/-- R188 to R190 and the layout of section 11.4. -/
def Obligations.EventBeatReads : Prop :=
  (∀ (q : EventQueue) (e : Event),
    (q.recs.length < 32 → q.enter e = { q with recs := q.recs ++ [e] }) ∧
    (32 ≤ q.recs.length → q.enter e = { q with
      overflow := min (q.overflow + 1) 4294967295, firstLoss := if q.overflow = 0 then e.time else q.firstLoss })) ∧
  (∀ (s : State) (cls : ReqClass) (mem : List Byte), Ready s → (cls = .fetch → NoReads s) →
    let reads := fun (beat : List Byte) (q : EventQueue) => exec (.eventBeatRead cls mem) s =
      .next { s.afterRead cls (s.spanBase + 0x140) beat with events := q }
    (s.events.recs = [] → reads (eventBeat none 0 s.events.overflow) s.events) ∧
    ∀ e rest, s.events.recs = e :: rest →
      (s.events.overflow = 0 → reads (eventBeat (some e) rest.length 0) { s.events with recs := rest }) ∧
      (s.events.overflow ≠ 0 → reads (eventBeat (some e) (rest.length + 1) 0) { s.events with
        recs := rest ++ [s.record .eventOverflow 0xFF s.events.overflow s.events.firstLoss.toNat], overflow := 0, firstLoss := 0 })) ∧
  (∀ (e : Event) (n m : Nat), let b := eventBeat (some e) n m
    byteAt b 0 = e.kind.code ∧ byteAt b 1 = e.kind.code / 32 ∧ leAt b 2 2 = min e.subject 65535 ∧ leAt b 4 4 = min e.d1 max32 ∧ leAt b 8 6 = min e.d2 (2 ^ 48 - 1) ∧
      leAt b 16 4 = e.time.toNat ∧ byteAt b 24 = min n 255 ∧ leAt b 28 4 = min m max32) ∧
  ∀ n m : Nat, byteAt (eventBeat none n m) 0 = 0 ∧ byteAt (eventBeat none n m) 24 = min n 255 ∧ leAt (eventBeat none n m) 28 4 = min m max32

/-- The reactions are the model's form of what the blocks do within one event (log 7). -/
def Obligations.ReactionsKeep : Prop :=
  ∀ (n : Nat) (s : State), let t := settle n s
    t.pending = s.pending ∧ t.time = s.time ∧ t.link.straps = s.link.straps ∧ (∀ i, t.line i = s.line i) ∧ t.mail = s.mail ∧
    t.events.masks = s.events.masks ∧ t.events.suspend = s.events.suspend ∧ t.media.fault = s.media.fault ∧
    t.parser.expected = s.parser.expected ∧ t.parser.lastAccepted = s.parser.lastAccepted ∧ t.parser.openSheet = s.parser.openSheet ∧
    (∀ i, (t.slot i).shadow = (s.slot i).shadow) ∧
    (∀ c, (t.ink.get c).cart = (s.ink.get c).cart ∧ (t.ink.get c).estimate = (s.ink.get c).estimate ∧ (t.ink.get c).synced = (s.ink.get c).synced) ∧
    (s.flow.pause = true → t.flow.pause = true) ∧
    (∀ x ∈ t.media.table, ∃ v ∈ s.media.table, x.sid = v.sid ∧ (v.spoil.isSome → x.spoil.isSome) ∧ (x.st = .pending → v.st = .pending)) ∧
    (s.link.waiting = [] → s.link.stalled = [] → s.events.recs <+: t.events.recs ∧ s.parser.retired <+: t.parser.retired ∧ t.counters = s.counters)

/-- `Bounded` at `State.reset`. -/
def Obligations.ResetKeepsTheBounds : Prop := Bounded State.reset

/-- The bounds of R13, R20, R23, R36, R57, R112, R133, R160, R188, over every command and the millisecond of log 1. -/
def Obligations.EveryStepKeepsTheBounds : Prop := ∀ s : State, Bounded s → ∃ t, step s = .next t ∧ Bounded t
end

------------------------------

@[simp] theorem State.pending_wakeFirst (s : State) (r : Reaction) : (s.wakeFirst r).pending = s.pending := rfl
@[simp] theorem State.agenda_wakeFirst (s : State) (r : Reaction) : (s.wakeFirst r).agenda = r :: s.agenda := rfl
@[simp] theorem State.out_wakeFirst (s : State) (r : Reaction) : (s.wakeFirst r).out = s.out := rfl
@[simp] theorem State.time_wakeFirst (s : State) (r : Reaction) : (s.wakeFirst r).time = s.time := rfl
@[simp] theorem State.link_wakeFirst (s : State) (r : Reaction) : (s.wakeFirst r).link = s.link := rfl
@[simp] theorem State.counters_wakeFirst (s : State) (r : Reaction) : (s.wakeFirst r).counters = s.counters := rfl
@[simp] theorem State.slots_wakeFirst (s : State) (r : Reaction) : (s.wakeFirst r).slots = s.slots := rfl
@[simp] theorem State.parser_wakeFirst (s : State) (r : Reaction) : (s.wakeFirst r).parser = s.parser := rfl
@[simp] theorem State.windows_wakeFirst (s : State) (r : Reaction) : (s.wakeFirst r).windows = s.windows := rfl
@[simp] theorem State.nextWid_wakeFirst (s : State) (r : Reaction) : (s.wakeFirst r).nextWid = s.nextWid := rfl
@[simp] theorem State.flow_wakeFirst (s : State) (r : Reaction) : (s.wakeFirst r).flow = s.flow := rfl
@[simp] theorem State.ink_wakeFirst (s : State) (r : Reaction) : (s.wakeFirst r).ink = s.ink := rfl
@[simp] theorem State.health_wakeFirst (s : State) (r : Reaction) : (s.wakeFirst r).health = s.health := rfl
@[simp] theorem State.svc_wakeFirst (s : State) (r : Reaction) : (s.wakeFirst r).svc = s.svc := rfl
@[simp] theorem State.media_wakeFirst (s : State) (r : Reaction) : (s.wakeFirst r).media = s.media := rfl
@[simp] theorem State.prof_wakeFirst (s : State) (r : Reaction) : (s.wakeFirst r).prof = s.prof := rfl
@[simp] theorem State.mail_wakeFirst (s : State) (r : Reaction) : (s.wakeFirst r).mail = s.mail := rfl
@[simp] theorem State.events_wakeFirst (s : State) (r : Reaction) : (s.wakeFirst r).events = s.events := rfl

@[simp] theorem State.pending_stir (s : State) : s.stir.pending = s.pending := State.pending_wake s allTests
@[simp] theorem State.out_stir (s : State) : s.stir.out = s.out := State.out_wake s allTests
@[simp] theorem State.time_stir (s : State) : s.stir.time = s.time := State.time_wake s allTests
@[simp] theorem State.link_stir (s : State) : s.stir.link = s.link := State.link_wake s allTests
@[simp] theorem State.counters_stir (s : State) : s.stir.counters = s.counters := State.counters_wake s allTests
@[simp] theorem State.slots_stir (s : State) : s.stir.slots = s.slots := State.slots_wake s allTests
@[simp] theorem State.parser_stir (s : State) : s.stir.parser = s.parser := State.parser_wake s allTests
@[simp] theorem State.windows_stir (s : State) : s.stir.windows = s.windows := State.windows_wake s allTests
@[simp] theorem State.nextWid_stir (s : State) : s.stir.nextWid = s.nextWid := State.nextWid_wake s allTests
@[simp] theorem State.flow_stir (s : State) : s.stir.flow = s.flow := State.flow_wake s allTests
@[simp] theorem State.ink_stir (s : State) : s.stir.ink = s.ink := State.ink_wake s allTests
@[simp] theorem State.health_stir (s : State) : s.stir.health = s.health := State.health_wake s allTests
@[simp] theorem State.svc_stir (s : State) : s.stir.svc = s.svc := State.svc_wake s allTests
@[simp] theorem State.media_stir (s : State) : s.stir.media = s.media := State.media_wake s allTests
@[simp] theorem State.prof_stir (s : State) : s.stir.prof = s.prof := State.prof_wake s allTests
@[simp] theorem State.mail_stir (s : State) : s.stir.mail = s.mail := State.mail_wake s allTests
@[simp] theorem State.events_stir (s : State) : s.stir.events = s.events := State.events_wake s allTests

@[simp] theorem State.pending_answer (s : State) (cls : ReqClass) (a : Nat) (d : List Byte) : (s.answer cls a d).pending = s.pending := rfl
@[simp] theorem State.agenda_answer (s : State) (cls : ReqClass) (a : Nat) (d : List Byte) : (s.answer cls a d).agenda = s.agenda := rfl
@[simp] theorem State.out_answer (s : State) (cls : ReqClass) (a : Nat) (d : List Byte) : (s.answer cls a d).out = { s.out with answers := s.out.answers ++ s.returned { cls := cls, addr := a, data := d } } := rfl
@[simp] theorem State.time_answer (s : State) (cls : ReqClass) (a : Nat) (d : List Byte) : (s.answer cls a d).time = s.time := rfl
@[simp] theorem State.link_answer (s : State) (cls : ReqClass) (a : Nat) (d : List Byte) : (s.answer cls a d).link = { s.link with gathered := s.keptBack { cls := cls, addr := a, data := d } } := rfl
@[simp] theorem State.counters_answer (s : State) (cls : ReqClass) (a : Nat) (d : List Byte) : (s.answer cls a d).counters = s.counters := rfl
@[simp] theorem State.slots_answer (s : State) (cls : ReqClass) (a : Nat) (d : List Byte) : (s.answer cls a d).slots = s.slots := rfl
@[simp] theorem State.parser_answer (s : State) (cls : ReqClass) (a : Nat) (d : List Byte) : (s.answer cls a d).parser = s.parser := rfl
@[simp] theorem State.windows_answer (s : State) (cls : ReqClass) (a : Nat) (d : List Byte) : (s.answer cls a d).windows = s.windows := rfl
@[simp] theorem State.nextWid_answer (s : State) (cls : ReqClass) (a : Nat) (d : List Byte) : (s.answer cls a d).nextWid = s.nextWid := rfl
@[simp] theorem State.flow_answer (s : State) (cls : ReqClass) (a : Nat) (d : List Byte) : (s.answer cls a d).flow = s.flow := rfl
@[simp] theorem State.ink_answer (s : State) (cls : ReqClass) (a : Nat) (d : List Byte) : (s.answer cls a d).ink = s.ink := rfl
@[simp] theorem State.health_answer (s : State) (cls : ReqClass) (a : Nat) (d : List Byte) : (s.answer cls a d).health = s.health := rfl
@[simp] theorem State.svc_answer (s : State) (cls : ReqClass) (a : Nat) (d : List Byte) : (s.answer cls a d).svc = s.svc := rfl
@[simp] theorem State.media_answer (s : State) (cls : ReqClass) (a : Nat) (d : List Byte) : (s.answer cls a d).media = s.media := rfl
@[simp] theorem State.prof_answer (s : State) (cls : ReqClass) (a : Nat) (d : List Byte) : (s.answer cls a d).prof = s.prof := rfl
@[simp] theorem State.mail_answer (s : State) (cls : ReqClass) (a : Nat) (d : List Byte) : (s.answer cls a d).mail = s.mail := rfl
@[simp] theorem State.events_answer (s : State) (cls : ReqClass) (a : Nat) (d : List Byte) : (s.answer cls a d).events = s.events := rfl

------------------------------

WHAT IS BEING ASKED: Look above for the line that contains "State.nextWid_wake s allTests". Starting there, transcribe every line exactly until you have copied the line that contains "d).pending = s.pending := rfl".

ANSWER SPACE:
@[simp] theorem State.nextWid_stir (s : State) : s.stir.nextWid = s.nextWid := State.nextWid_wake s allTests
@[simp] theorem State.flow_stir (s : State) : s.stir.flow = s.flow := State.flow_wake s allTests
@[simp] theorem State.ink_stir (s : State) : s.stir.ink = s.ink := State.ink_wake s allTests
@[simp] theorem State.health_stir (s : State) : s.stir.health = s.health := State.health_wake s allTests
@[simp] theorem State.svc_stir (s : State) : s.stir.svc = s.svc := State.svc_wake s allTests
@[simp] theorem State.media_stir (s : State) : s.stir.media = s.media := State.media_wake s allTests
@[simp] theorem State.prof_stir (s : State) : s.stir.prof = s.prof := State.prof_wake s allTests
@[simp] theorem State.mail_stir (s : State) : s.stir.mail = s.mail := State.mail_wake s allTests
@[simp] theorem State.events_stir (s : State) : s.stir.events = s.events := State.events_wake s allTests

@[simp] theorem State.pending_answer (s : State) (cls : ReqClass) (a : Nat) (d : List Byte) : (s.answer cls a d).pending = s.pending := rfl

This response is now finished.